At this point I had two books left on my tbr, and I threw myself into A Pale Light in the Black by @kbwagers. OMG. Loved it. Loved it so much T.T This is a fantastically queer and decolonial adult sci-fi set a few centuries after "the Collapse"
(aka, whatever we're heading towards rn), focusing on the space coast guard #NeoG! Everyone's pronouns are on little digital nametags - and there are more non-binary characters in this book than I've ever seen before - the lady in charge of the NeoG -
- is a wheelchair user, and there's no homophobia. The three mains are Max (brown ace girl who really needs a family), Jenks (South Asian bi/pan undefeated cage fighter), and Rosa (Latinx married lesbian mother of two). The rep is EVERYWHERE, and it's 😍
The actual plot is something about an Olympics-style games and a drug conspiracy, but the real goodness is in Jenks and Max forging a sisterhood for the ages; this book is so character-driven and delightful and I can't wait for more #NeoG!!

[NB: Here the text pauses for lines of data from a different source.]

/-- Settles O16: the root of `squareRoot_spec`, of a sum that is below 2^48 in the coordinate range. -/
theorem distanceIsTheRoundedRoot : Obligations.DistanceIsTheRoundedRoot := by
  intro p q px py pz qx qy qz
  have bound : squaredDistance p q < 2 ^ 48 := by
    have x := coordinateGap_sq_le px qx
    have y := coordinateGap_sq_le py qy
    have z := coordinateGap_sq_le pz qz
    unfold squaredDistance
    omega
  refine ⟨squareRoot (squaredDistance p q), squaredDistance p q, ?_, (squareRoot_spec bound).1,
    (squareRoot_spec bound).2, ?_⟩
  · simp only [squaredDistance, Nat.cast_add, coordinateGap_sq]
  · rw [distance, roundedRoot, pow_two]

/-- Settles O17: a temperature of either sign is rounded like its magnitude (`roundedTemperatureTerm_neg`). -/
theorem speedOfSoundIsRoundedAwayFromZero : Obligations.SpeedOfSoundIsRoundedAwayFromZero := by
  intro tu
  refine ⟨roundedTemperatureTerm tu, rfl, ?_⟩
  rcases le_total 0 tu with warm | cold
  · rw [roundedTemperatureTerm_of_nonneg warm]; omega
  · obtain ⟨n, rfl⟩ : ∃ n, tu = -n := ⟨-tu, by omega⟩
    rw [roundedTemperatureTerm_neg, roundedTemperatureTerm_of_nonneg (by omega)]; omega

/-- Settles O18: by where the input's talker stands, from `geometricTerm` in each case. -/
theorem delaySumIsTheRoundedPathDifference : Obligations.DelaySumIsTheRoundedPathDifference := by
  intro s x low high
  refine ⟨geometricTerm (s.talker (inputOf x)) (s.zone (zoneOf x)).geometry s.used, rfl, fun unplaced => ?_,
    fun n named => ⟨fun undefined => ?_, fun defined d1 d2 hd1 hd2 => ?_⟩⟩
  · rw [talker_unplaced unplaced, geometricTerm_unplaced]
  · rw [talker_undefined named undefined, geometricTerm_unplaced]
  · subst hd1 hd2
    rw [talker_placed named defined]
    refine ⟨geometricTerm_near _, fun far => ?_⟩
    have positive := speedOfSound_pos low high
    rw [geometricTerm_far _ far]
    exact ⟨(speedOfSound s.used).toNat, by omega, samplesOfPath_spec _ (by omega)⟩

end Sys2Proof.Proofs
end

section
/-! SUPPORT. R155, R160, R18, R20: a request that is taken and its reply; the notices that an event raises, put together
from those of its parts; what a recompute hands over and raises. -/

namespace Sys2Proof.Machine

open Sys2Proof.Safety

/-! ### Requests that are taken (R155) -/

theorem request_ready {s : State} {line : Line} (ready : Ready s line) (kind tag : Byte) (body : List Byte)
    (answer : State → Answer) : s.request line kind tag body answer = .next ((answer s).settle line kind tag) :=
  request_taken s kind tag body answer ready.1.1 ready.1.2 ready.2

section
variable {s : State} (ready : Ready s .control) (tag : Byte) (body : List Byte)
include ready

theorem exec_stat : exec (.stat tag body) s = .next ((s.answerStat body).settle .control 0x01 tag) :=
  request_ready ready 0x01 tag body fun s => s.answerStat body
theorem exec_inset : exec (.inset tag body) s = .next ((s.answerInset body).settle .control 0x08 tag) :=
  request_ready ready 0x08 tag body fun s => s.answerInset body
theorem exec_inget : exec (.inget tag body) s = .next ((s.answerInget body).settle .control 0x09 tag) :=
  request_ready ready 0x09 tag body fun s => s.answerInget body
theorem exec_znget : exec (.znget tag body) s = .next ((s.answerZnget body).settle .control 0x0B tag) :=
  request_ready ready 0x0B tag body fun s => s.answerZnget body
theorem exec_zngeo : exec (.zngeo tag body) s = .next ((s.answerZngeo body).settle .control 0x0C tag) :=
  request_ready ready 0x0C tag body fun s => s.answerZngeo body
theorem exec_stset : exec (.stset tag body) s = .next ((s.answerStset body).settle .control 0x10 tag) :=
  request_ready ready 0x10 tag body fun s => s.answerStset body
theorem exec_stget : exec (.stget tag body) s = .next ((s.answerStget body).settle .control 0x11 tag) :=
  request_ready ready 0x11 tag body fun s => s.answerStget body
theorem exec_clim : exec (.clim tag body) s = .next ((s.answerClim body).settle .control 0x12 tag) :=
  request_ready ready 0x12 tag body fun s => s.answerClim body
theorem exec_xprd : exec (.xprd tag body) s = .next ((s.answerXprd body).settle .control 0x19 tag) :=
  request_ready ready 0x19 tag body fun s => s.answerXprd body
theorem exec_olrd : exec (.olrd tag body) s = .next ((s.answerOlrd body).settle .control 0x21 tag) :=
  request_ready ready 0x21 tag body fun s => s.answerOlrd body
theorem exec_pnget : exec (.pnget tag body) s = .next ((s.answerPnget body).settle .control 0x29 tag) :=
  request_ready ready 0x29 tag body fun s => s.answerPnget body
theorem exec_scls : exec (.scls tag body) s = .next ((s.answerScls body).settle .control 0x33 tag) :=
  request_ready ready 0x33 tag body fun s => s.answerScls body
theorem exec_alrd : exec (.alrd tag body) s = .next ((s.answerAlrd body).settle .control 0x39 tag) :=
  request_ready ready 0x39 tag body fun s => s.answerAlrd body

end

/-- R155, R158, R167: the reply of a settled answer. -/
theorem settle_replied (a : Answer) (line : Line) (kind tag : Byte) :
    Replied (a.settle line kind tag) line kind tag a.result a.data := by
  rw [Replied, settle_line, Answer.settle, statusByte_setLine]
  rfl

theorem settle_control (a : Answer) (kind tag : Byte) :
    a.settle .control kind tag = { a.state with control := (a.settle .control kind tag).control } := rfl

theorem doneOrClamped_decide (clamped : Prop) [Decidable clamped] :
    doneOrClamped (decide clamped) = doneUnless clamped := by
  simp [doneOrClamped, doneUnless]

@[simp] theorem fitting_true (s : State) (answer : Answer) : s.fitting true answer = answer := rfl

Aaand the last book that I read for the @AceReadathon was one that I was saving until last: The Ice Princess's Fair Illusion by @dovelynnwriter. @RosieeThor recced this to us earlier this year, so when I was going into the readathon I made sure to include!
TIPFI is a queerplatonic sapphic novel in verse retelling King Thrushbeard as the unsatisfied princess is asexual and her "Thrushbeard" is an aroace queen who sees the signs and busts ass to make sure she can save her from forced marriage to someone worse.
There is no way to properly explain how adorable and fluffy and WHOLESOME and heartwarming this book is - it is perfection, and it was a wonderful way to close out the month and begin #AceWeek2020 - so you'll just have to read it yourselves. (Waves) Go. Go!